Action of conditioned medium on IRS-1, IRS-2, and MAP4K4 mRNA expression and effect of MAP4K4 knockdown. Conditioned media and abbreviations as described in the legend to Fig. 3. Rat primary β-cells were used for n = 5 independent experiments. A–C: IRS-1, IRS-2, and MAP4K4 mRNA expression were measured by quantitative real-time RT-PCR in β-cells. *P < 0.05. D–F: Proliferation (BrdU incorporation) (D) and apoptosis (TUNEL) (E) were measured in β-cells transfected with scrambled (Scr) (open bars = Scr) or with MAP4K4 small interfering RNA (siRNA) Si MAP4K4 (closed bars = Si MAP4K4). F: Insulin secretion was measured using β-cells transfected with scrambled (Scr) or with Si MAP4K4 and incubated for 60 min at 2.8 mmol/L glucose (open bars) followed by 60 min at 16.7 mmol/L glucose (closed bars). *P < 0.05. CTRL, control.

FIG. 7.

Effect of IL-1RA, GLP-1, or anti–TNF-α on rat primary β-cells exposed to conditioned medium.
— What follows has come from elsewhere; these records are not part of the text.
/-! ### Commands -/

/-- A command starts only after the earlier commands of its context: with SERIAL, or where R93 says it acts so, after
they have completed, else after they have started. Until then COMMAND_START changes nothing. -/
def Obligations.CommandsStartInOrder : Prop :=
  ∀ (c : W32) (q : W64) (s : State) (y : Cmd), s.cmd c q = some y →
    (∃ z ∈ (s.cmdsOf c).cmds, z.seq.toNat < q.toNat ∧
      (z.phase = .accepted ∨
        ((y.pkt.flags.getLsbD 0 = true ∨ y.opcode = 0x0043 ∨ y.opcode = 0x0044 ∨ y.opcode = 0x0050 ∨ y.opcode = 0x0051) ∧
          z.done = false))) →
    exec (.commandStart c q) s = .next s

/-- What starting a command does, by its opcode: NOP finishes with no effect; LOAD_PROGRAM, RESTORE and SELFTEST go on
in events of their own; SCHEDULE_LOAD makes its schedule the pending one; FRANK_READ writes 64 bytes to host memory and
finishes; a request finishes with its result code in COUNT_A. -/
def Obligations.CommandStartEffects : Prop :=
  ∀ (c : W32) (q : W64) (s : State) (y : Cmd), s.cmd c q = some y → s.mayStart c y = true →
    let s1 := startedState s c q y
    (y.opcode = 0x0001 → exec (.commandStart c q) s = .next (s1.finishCmd c q 0 0 0)) ∧
    (y.opcode = 0x0010 ∨ y.opcode = 0x0051 ∨ y.opcode = 0x0080 → exec (.commandStart c q) s = .next s1) ∧
    (∀ k, y.opcode = 0x0060 → y.schedule = some k →
      exec (.commandStart c q) s = .next { s1 with time := { s1.time with pending := some (k, ⟨c, q⟩) } }) ∧
    (y.opcode = 0x0070 →
      ∃ t, exec (.commandStart c q) s = .next t ∧
        memRead t.hostMem (Packet.field y.pkt 8 8) 64 =
          (s1.frankRecord (Packet.field y.pkt 0 4) (Packet.field y.pkt 4 1)).bytes (Packet.field y.pkt 0 4) ∧
        (∀ a, a < Packet.field y.pkt 8 8 ∨ Packet.field y.pkt 8 8 + 64 ≤ a → memGet t.hostMem a = memGet s.hostMem a) ∧
        t = { s1.finishCmd c q 0
          ((s1.frankRecord (Packet.field y.pkt 0 4) (Packet.field y.pkt 4 1)).index % 2 ^ 32) 0 with
          hostMem := t.hostMem }) ∧
    (y.opcode = 0x0090 →
      exec (.commandStart c q) s =
        .next ((s1.runRequest y.pkt.block).1.finishCmd c q 0 (s1.runRequest y.pkt.block).2 0))

/-- What CONTEXT_CREATE does as it starts (R446, R447): with room for the context and its save areas, the context exists
with the geometry of the packet, RUNNING where every team it names is free and PREEMPTED otherwise; without, the command
finishes with BAD_PARAM and no context appears. -/
def Obligations.ContextCreateMakesContext : Prop :=
  ∀ (c : W32) (q : W64) (s : State) (y : Cmd), s.cmd c q = some y → s.mayStart c y = true → y.opcode = 0x0040 →
    let s1 := startedState s c q y
    let new : W32 := BitVec.ofNat 32 (Packet.field y.pkt 0 4)
    let ts := bitsSet 24 (Packet.field y.pkt 8 4)
    ∃ t, exec (.commandStart c q) s = .next t ∧
      (((s.fn (fnOf c)).maxContexts ≤ s.contextsOf (fnOf c) ∨ 960 ≤ s.ctxs.length ∨ (s.ctx new).isSome = true ∨
          s.areasFit ts = false) → t = s1.finishCmd c q 0x0102 0 0) ∧
      ((s.fn (fnOf c)).maxContexts > s.contextsOf (fnOf c) → s.ctxs.length < 960 → s.ctx new = none →
        s.areasFit ts = true →
        ∃ x, t.ctx new = some x ∧ x.partition = Packet.field y.pkt 4 1 ∧ x.span = Packet.field y.pkt 5 1 ∧
          x.modules = Packet.field y.pkt 6 2 ∧ x.teamMask = Packet.field y.pkt 8 4 ∧
          x.regionBase = BitVec.ofNat 64 (Packet.field y.pkt 0x10 8) ∧
          x.regionSize = BitVec.ofNat 64 (Packet.field y.pkt 0x18 8) ∧
          x.running = ts.all s.teamFree ∧ x.faulted = false ∧ x.launches = [] ∧ x.tables = [] ∧ x.graphs = [] ∧
          (x.running = true → ∀ k ∈ ts, t.team k = { Team.reset with testing := (s.team k).testing }) ∧
          (∀ d : W32, d ≠ new → t.ctx d = s.ctx d) ∧ (∀ f, t.fn f = s.fn f) ∧ t.stack = s.stack ∧
          (new ≠ c → t.cmdsOf new = { }))

/-- Completion (R81, R93, R94): a finished command's status enters the ledger, which keeps the 4,096 highest SEQ values.
Where an earlier command of its context has not completed, its reply is held; where it is the oldest, its COMPLETE reply
is written, and with it those of the commands behind it that had completed. -/
def Obligations.CommandsCompleteInOrder : Prop :=
  ∀ (c : W32) (q : W64) (s : State) (pre post : List Cmd) (y : Cmd) (st : W16) (a b : W32),
    (s.cmdsOf c).cmds = pre ++ y :: post → y.seq = q → y.phase = .finished st a b →
    (∀ z ∈ pre ++ post, z.seq ≠ q) → (∀ z ∈ pre, z.done = false) →
    ∃ t, exec (.commandComplete c q) s = .next t ∧
      (t.cmdsOf c).ledger = ledgerWith (s.cmdsOf c).ledger q st ∧ (t.cmdsOf c).h = (s.cmdsOf c).h ∧
      (∀ d, d ≠ c → t.cmdsOf d = s.cmdsOf d) ∧ t.ctxs = s.ctxs ∧ t.teams = s.teams ∧ t.stack = s.stack ∧
      (pre ≠ [] →
        replies (t.fn (fnOf c)) = replies (s.fn (fnOf c)) ∧
        (t.cmdsOf c).cmds = pre ++ { y with phase := .recorded st a b s.postmark } :: post) ∧
      (pre = [] →
        (t.cmdsOf c).cmds = post.dropWhile Cmd.done ∧
        replies (t.fn (fnOf c)) = replies (s.fn (fnOf c)) ++
          completeReply c y st a b s.postmark ::
            (post.takeWhile Cmd.done).filterMap fun z =>
              match z.phase with
              | .recorded st' a' b' at_ => some (completeReply c z st' a' b' at_)
              | _ => none)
Conditioned media and abbreviations as described in the legend to Fig. 3. Rat primary β-cells were treated 48 h with IL-1RA (1 μg/mL) and conditioned medium. A: BrdU was added during the last 24 h to measure proliferation. B: Conditioned medium added for the last 24 h and cell death was measured by TUNEL. C: Rat primary β-cells were treated 48 h with conditioned medium, with or without GLP-1 (100 nmol/L), and BrdU was added the last 24 h to measure proliferation. D: Rat primary β-cells were treated 48 h with or without GLP-1, and conditioned medium was added for the last 24 h. Cell death was measured as described. n = 3 independent experiments. *P < 0.05; **P < 0.01. E: Insulin secretion was measured using rat primary β-cells treated for 24 h with the different conditioned media with or without TNF-α blockade (2 ng/mL Ethanercept) and then incubated for 60 min at 2.8 mmol/L glucose (open bars) followed by 60 min at 16.7 mmol/L glucose (closed bars); *P < 0.05. F and G: Rat primary β-cells treated with the different conditioned media with or without Ethanercept and were used to assess cell death using TUNEL assay (F) and cell proliferation (G) as described. n = 4 independent experiments; *P < 0.05 for TNF-α blockade. CTRL, control.